Some people—such as old Farmer Buffett—claimed that the results of this process were more and more divorced from the realities of ox- rearing. But he was ignored. True, Farmer Buffett’s beasts did appear healthy and well fed, and his finances ever more prosperous; but he was a countryman who didn’t really understand how markets work.

International bodies were established to define the rules for assessing the weight of the ox. There were two competing standards—generally accepted ox-weighing principles, and international ox-weighing standards. But both agreed on one fundamental principle, which followed from the need to eliminate the role of subjective assessment by any individual. The weight of the ox was officially defined as the average of everyone’s guesses.

One difficulty was that sometimes there were few, or even no, guesses of the weight of the ox. But that problem was soon overcome. Mathematicians from the University of Chicago developed models from which it was possible to estimate what, if there had actually been many guesses as to the weight of the ox, the average of these guesses would have been. No knowledge of animal husbandry was required, only a powerful computer.
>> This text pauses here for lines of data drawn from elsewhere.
/-- The ideal waveform (43_transmitter.md R215, R217, R219, R224, R226; 30_encoding.md R97): under the ideal draw, with the
start at the time of the command, the transmit pin is written exactly at the slots where the level changes, each at
`t0 + k*B` with the slot's level, transmit enable brackets the waveform, and WRITE returns at `t0 + 10*n*B`. The bit
period is short enough that no wait exceeds half the counter's range (R223). -/
def Obligations.WriteWaveform : Prop :=
  ∀ (s : State) (id : Nat) (bytes : List Byte) (x : Inst) (tEnd : Nat), s.Core → s.Accepts id → s.Ideal →
    x = s.inst id → x.txValid = true → x.fstate = .configured →
    (x.oneWire = true → (s.pin x.txPin).mode = .output) → bytes ≠ [] → 10 * x.bitPeriod < s.params.width.half →
    tEnd = s.tau + 10 * bytes.length * x.bitPeriod →
    ∃ t, exec (.write id bytes) s = .next t ∧ t.tau = tEnd ∧ (t.inst id).deadline = tEnd % s.params.width.modulus ∧
      t.outputs =
        .returned tEnd id (.natural bytes.length) ::
          ((if x.txEnableValid then [.pinWrite tEnd x.txEnablePin false] else []) ++
            (waveform x.txPin x.invert x.bitPeriod s.tau bytes).reverse ++
            (if x.txEnableValid then [.pinWrite s.tau x.txEnablePin true] else []) ++ s.outputs)

/-- WAIT_BIT_CYCLES (43_transmitter.md R220 to R223) under every draw: from the first reading of the counter at `call`, the
yield portion, if a whole microsecond remains, takes the draw `y` and ends at `tY`; the spin reads the counter first at
`tS`, which is `tY` but for the draw `d` of 00_scope.md R12; and it returns at `max(T_d, T_y) + late`, with
`T_d = call + remaining` or, for a deadline already past, `call`. The formula holds while the spin starts at most half
the counter's range after the deadline; beyond that the deadline reads as being in the future again and is waited for
(R223). Under the ideal draw that is the deadline itself. Only the environment acts meanwhile, and interrupts are masked
again: host code issues nothing in the yield. `ov k` is the `k`-th draw `d` of the operation. -/
def Obligations.WaitReachesDeadline : Prop :=
  ∀ (s : State) (id d call y tY tS late : Nat) (remaining : Int) (ov : Nat → Nat), s.Core → s.AcceptsInternal id →
    s.HostWaits → s.im = true → (s.inst id).inYield = false → d < s.params.width.modulus →
    ov = (fun k => (s.draws.overhead[k]?).getD 0) → late = (takeDraw 0 s.draws.late).1 →
    call = s.tau + ov 0 →
    remaining = signedW s.params.width (subW s.params.width d (call % s.params.width.modulus)) →
    y = (takeDraw (remaining.toNat / cyclesPerMicro s.params * cyclesPerMicro s.params) s.draws.yieldFor).1 →
    (remaining < cyclesPerMicro s.params ∧ tY = call ∧ tS = tY + ov 1 ∨
      (cyclesPerMicro s.params : Int) ≤ remaining ∧ (s.inst id).savedMask = true ∧ tY = call + y + ov 1 ∧
        tS = tY + ov 2 ∨
      (cyclesPerMicro s.params : Int) ≤ remaining ∧ (s.inst id).savedMask = false ∧ tY = call + ov 1 + y + ov 2 ∧
        tS = tY + ov 3) →
    ∃ t, exec (.waitBitCycles id d) s = .next t ∧ t.fault = none ∧ s.EnvTo t ∧
      ((tS : Int) ≤ call + remaining + s.params.width.half → t.tau = max (call + remaining.toNat) tS + late) ∧
      t.tau =
        tS + (signedW s.params.width (subW s.params.width d (tS % s.params.width.modulus))).toNat + late ∧
      (s.draws = .ideal → t.tau = s.tau + remaining.toNat)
By this time, there was a large industry of professional weight- guessers, organisers of weight-guessing competitions and advisers helping people to refine their guesses. Some people suggested that it might be cheaper to repair the scales, but they were derided: why go back to relying on the judgement of a single auctioneer when you could benefit from the aggregated wisdom of so many clever people?

And then the ox died. Amid all this activity, no one had remembered to feed it.